### PROMPT
Please repeat the lines below, exactly and only, from the one that holds "and decoding -/" through the one that holds "decode to it".

____

-- ==== Sys2Proof/Certificates/Slice0/Obligations.lean ====
section
/-! DEFINITION. The obligations for the provers. Each docstring names the rules of spec/ it formalises. -/

open Sys2Proof Sys2Proof.Machine

/-! ## Encoding and decoding -/

/-- Decode and encode agree: under any parameters, the octets of a well-formed instruction, whatever follows them,
decode to it and leave what follows (30_encoding.md R81, R82; R97's round-trip law on the canonical encoding). -/
def Obligations.DecodeOfEncode : Prop :=
  ∀ (c : Config) (i : Instr) (rest : List Byte),
    i.WellFormed c = true → decode c (encode c i ++ rest) = .ok i rest

/-- Every decoded instruction is well-formed and the octets it was decoded from are exactly its encoding: the octets
have one meaning, and no octet beyond the instruction is consumed (R83, R94). -/
def Obligations.DecodedOctetsAreTheEncoding : Prop :=
  ∀ (c : Config) (bs rest : List Byte) (i : Instr),
    decode c bs = .ok i rest → i.WellFormed c = true ∧ bs = encode c i ++ rest

/-- Words written out bit by bit from the tables of R81 and R82, one for each row of opcode_table.json. -/
def Obligations.SpecWordsDecode : Prop :=
  decode Config.default [0b10001001#8, 0b11011001#8] = .ok (.movRmRegDirect true 0b011#3 0b001#3) [] ∧
    decode Config.default [0b10001010#8, 0b11000001#8] = .ok (.movRegRmDirect false 0b000#3 0b001#3) [] ∧
    decode Config.default [0b10001001#8, 0b00001110#8, 0x34#8, 0x12#8] = .ok (.movRmRegAddr true 0b001#3 0x1234#16) [] ∧
    decode Config.default [0b10001010#8, 0b00011110#8, 0xFF#8, 0x7F#8] = .ok (.movRegRmAddr false 0b011#3 0x7FFF#16) [] ∧
    decode Config.default [0b10001000#8, 0b00001100#8] = .ok (.movRmRegMem false 0b001#3 0b100#3) [] ∧
    decode Config.default [0b10001011#8, 0b00011010#8] = .ok (.movRegRmMem true 0b011#3 0b010#3) [] ∧
    decode Config.default [0b10001000#8, 0b01101110#8, 0x01#8] = .ok (.movRmRegDisp8 false 0b101#3 0b110#3 0x01#8) [] ∧
    decode Config.default [0b10001011#8, 0b01000110#8, 0xFB#8] = .ok (.movRegRmDisp8 true 0b000#3 0b110#3 0xFB#8) [] ∧
    decode Config.default [0b10001001#8, 0b10010100#8, 0xE8#8, 0x03#8] =
      .ok (.movRmRegDisp16 true 0b010#3 0b100#3 0x03E8#16) [] ∧
    decode Config.default [0b10001011#8, 0b10010111#8, 0x00#8, 0x01#8] =
      .ok (.movRegRmDisp16 true 0b010#3 0b111#3 0x0100#16) [] ∧
    decode Config.default [0b10110111#8, 0xFF#8] = .ok (.movRegImm8 0b111#3 0xFF#8) [] ∧
    decode Config.default [0b10111001#8, 0x0C#8, 0x00#8] = .ok (.movRegImm16 0b001#3 0x000C#16) [] ∧
    decode Config.default [0b10001100#8, 0x00#8] = .ok (.unsupported 0x8C#8) [0x00#8]

/-- 41_opcode_classifier.md R130 and R131: the two tests in order, over any parameters, the defaults, and the worked
examples. With disjoint sets no byte passes both tests, so the order cannot be observed; where both pass, `RM` wins. -/
def Obligations.ClassifierFirstMatchWins : Prop :=
  (∀ (c : Config) (b : Byte),
      (b.extractLsb' 2 6 = c.opcRr6 → classify c b = .rm) ∧
        (b.extractLsb' 2 6 ≠ c.opcRr6 → b.extractLsb' 4 4 = c.opcImm4 → classify c b = .imm) ∧
        (b.extractLsb' 2 6 ≠ c.opcRr6 → b.extractLsb' 4 4 ≠ c.opcImm4 → classify c b = .unsupported)) ∧
    Config.default.opcRr6 = 0b100010#6 ∧ Config.default.opcImm4 = 0b1011#4 ∧
    classify Config.default 0x8B#8 = .rm ∧ classify Config.default 0xB0#8 = .imm ∧
    classify Config.default 0x90#8 = .unsupported ∧
    (∀ (c : Config) (b : Byte), c.Disjoint → ¬ (b.extractLsb' 2 6 = c.opcRr6 ∧ b.extractLsb' 4 4 = c.opcImm4)) ∧
    Config.default.Disjoint ∧ Config.literalReading.Disjoint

____

### RESULT OF THE EXERCISE
/-! ## Encoding and decoding -/

/-- Decode and encode agree: under any parameters, the octets of a well-formed instruction, whatever follows them,
decode to it and leave what follows (30_encoding.md R81, R82; R97's round-trip law on the canonical encoding). -/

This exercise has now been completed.